Kalpsiz bir dünyanın kalbi: Kutlu Doğum
Merhametsiz, acımasız bir dünyada yaşıyoruz. Adına modern denilen bu çağ, Aydınlanmanın bütün projelerinin gerçekleştirildiğinin iddia edildiği bir çağ.
Modernliğin evrensel insani değerlerin beşeri birikiminin en yüksek seviyesine ulaştığı bir durumu temsil ettiği düşünülür. Bu yolculuğun insanlığa nelere mal olduğuna bir bakıldığında, kan ve gözyaşından daha fazla şey bulunmadığı görülür. Projenin din savaşlarını durdurması ve bir tür din özgürlüğüne ulaştırması bekleniyordu.

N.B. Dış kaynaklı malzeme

/-- R77, R80: each value of `PH` but 111 is a micro-operation. -/
theorem exists_encode_phase (w : BitVec 3) : (∃ i, encode i = .phase w) ∨ w = 0b111#3 := by
  rcases threeBits_cases w with rfl | rfl | rfl | rfl | rfl | rfl | rfl | rfl
  · exact .inl ⟨.idle, rfl⟩
  · exact .inl ⟨.check, rfl⟩
  · exact .inl ⟨.unpack, rfl⟩
  · exact .inl ⟨.keyadd, rfl⟩
  · exact .inl ⟨.sboxl, rfl⟩
  · exact .inl ⟨.mix, rfl⟩
  · exact .inl ⟨.pack, rfl⟩
  · exact .inr rfl

/-- A word is the encoding of an operation, or has one of the two selectors that name none. -/
theorem wire_cases (w : Wire) :
    (∃ i, encode i = w) ∨ (∃ a b, w = .mae (maeWord 0b11#2 a b)) ∨ w = .phase 0b111#3 := by
  cases w with
  | cmd w =>
    rw [← commandWord_fields w]
    exact .inl (exists_encode_commandWord _ _ _)
  | mae w =>
    rw [← maeWord_fields w]
    rcases exists_encode_maeWord (w.extractLsb' 128 2) (w.extractLsb' 64 64) (w.extractLsb' 0 64) with named | op
    · exact .inl named
    · exact .inr (.inl ⟨_, _, by rw [op]⟩)
  | phase w =>
    rcases exists_encode_phase w with named | rfl
    · exact .inl named
    · exact .inr (.inr rfl)

/-- R79. -/
theorem decode_reservedMaeOp (a b : Word) : decode (.mae (maeWord 0b11#2 a b)) = .error .reservedMaeOp := by
  simp [decode, decodeMae]

/-- R80. -/
theorem decode_unreachedPhase : decode (.phase 0b111#3) = .error .unreachedPhase := rfl

/-- Settles O58: a word that decodes is the encoding of some operation (`wire_cases`), which is the one it decodes
to (O57). -/
theorem decodedWordIsTheEncoding : Obligations.DecodedWordIsTheEncoding := by
  intro w i h
  rcases wire_cases w with ⟨j, rfl⟩ | ⟨a, b, rfl⟩ | rfl
  · rw [decodeRecoversEveryEncoding j] at h
    cases h
    rfl
  · rw [decode_reservedMaeOp] at h
    exact nomatch h
  · rw [decode_unreachedPhase] at h
    exact nomatch h

/-- Settles O59: the encoding of an operation decodes (O57), and the other words are of the two selectors
(`wire_cases`). -/
theorem onlyTwoSelectorsAreUndefined : Obligations.OnlyTwoSelectorsAreUndefined := by
  intro w e
  constructor
  · intro h
    rcases wire_cases w with ⟨i, rfl⟩ | ⟨a, b, rfl⟩ | rfl
    · rw [decodeRecoversEveryEncoding i] at h
      exact nomatch h
    · rw [decode_reservedMaeOp] at h
      cases h
      exact .inl ⟨rfl, a, b, rfl⟩
    · rw [decode_unreachedPhase] at h
      cases h
      exact .inr ⟨rfl, rfl⟩
  · rintro (⟨rfl, a, b, rfl⟩ | ⟨rfl, rfl⟩)
    · exact decode_reservedMaeOp a b
    · exact decode_unreachedPhase

end Sys2Proof
end

section
/-! PROOFS. The family of spec/30_encoding.md, what a word does: the reserved commands (R78), the ignored fields
(R81), micro-operations and commands that are not enabled (R73, R86), and the word placed for the next step. -/

namespace Sys2Proof.Machine

variable {s t : State}

/-! ### The reserved commands and the ignored fields -/

/-- Settles O4: all four are `illegalCommand`, whose whole effect is under acceptance. -/
theorem reservedCommandsTakeIllegalFault : Obligations.ReservedCommandsTakeIllegalFault := by
  intro s a b x hx
  have ready : s.ready = true → illegalCommand s = .next { s with err := true, ecode := .illCmd } := (accept_ready · _)
  have notReady : s.ready = false → illegalCommand s = .next s := (accept_notReady · _)
  simp only [List.mem_cons, List.not_mem_nil, or_false] at hx
  rcases hx with rfl | rfl | rfl | rfl
  · exact ⟨decodeRecoversEveryEncoding (.reserved011 a b), ready, notReady⟩
  · exact ⟨decodeRecoversEveryEncoding (.reserved101 a b), ready, notReady⟩
  · exact ⟨decodeRecoversEveryEncoding (.reserved110 a b), ready, notReady⟩
  · exact ⟨decodeRecoversEveryEncoding (.reserved111 a b), ready, notReady⟩

/-- Settles O5: the field does not reach the meaning (`execSbox` uses it as an operand its MAE operation drops). -/
theorem ignoredFieldsHaveNoEffect : Obligations.IgnoredFieldsHaveNoEffect := by
  intro s a b a' b'
  exact ⟨rfl, rfl, rfl, rfl, rfl, rfl⟩

/-! ### Operations that are not enabled -/

/-- Settles O22: the operation of a phase other than IDLE is under `whenPhase`, and the hold of IDLE changes nothing
anywhere. -/
theorem unselectedMicroOperationDoesNothing : Obligations.UnselectedMicroOperationDoesNothing := by
  intro s p i hd hp
  cases p with
  | idle => cases hd; rfl
  | check | unpack | keyadd | sboxl | mix | pack => cases hd; exact whenPhase_out hp _

/-- A step depends on the reset wire, the word fetched, and the state it acts on. -/
theorem step_congr (rst : s.pins.rst = t.pins.rst) (fetch : s.fetch = t.fetch) (adv : s.advance = t.advance) :
    step s = step t := by
  have reset : takeReset s = takeReset t := congrArg (fun u : State => { State.reset with tape := u.tape }) adv
  simp only [step, rst, fetch, adv, reset]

Tabi garip bir şekilde bu din özgürlüğü sonuçta dinlerin etkisiz ve önemsiz kılınacağı şartlar altında sağlanacaktı. Oysa bu projenin gerçekleşmeye yüz tuttuğu, modernizmin laiklik konusunda en gururlandığı geçen yüzyılın ortalarında insanlık tarihinin kaydetmiş olduğu en acımasız, en trajik soykırımlar ve katliamlar dini motivasyonlarla yapıldı.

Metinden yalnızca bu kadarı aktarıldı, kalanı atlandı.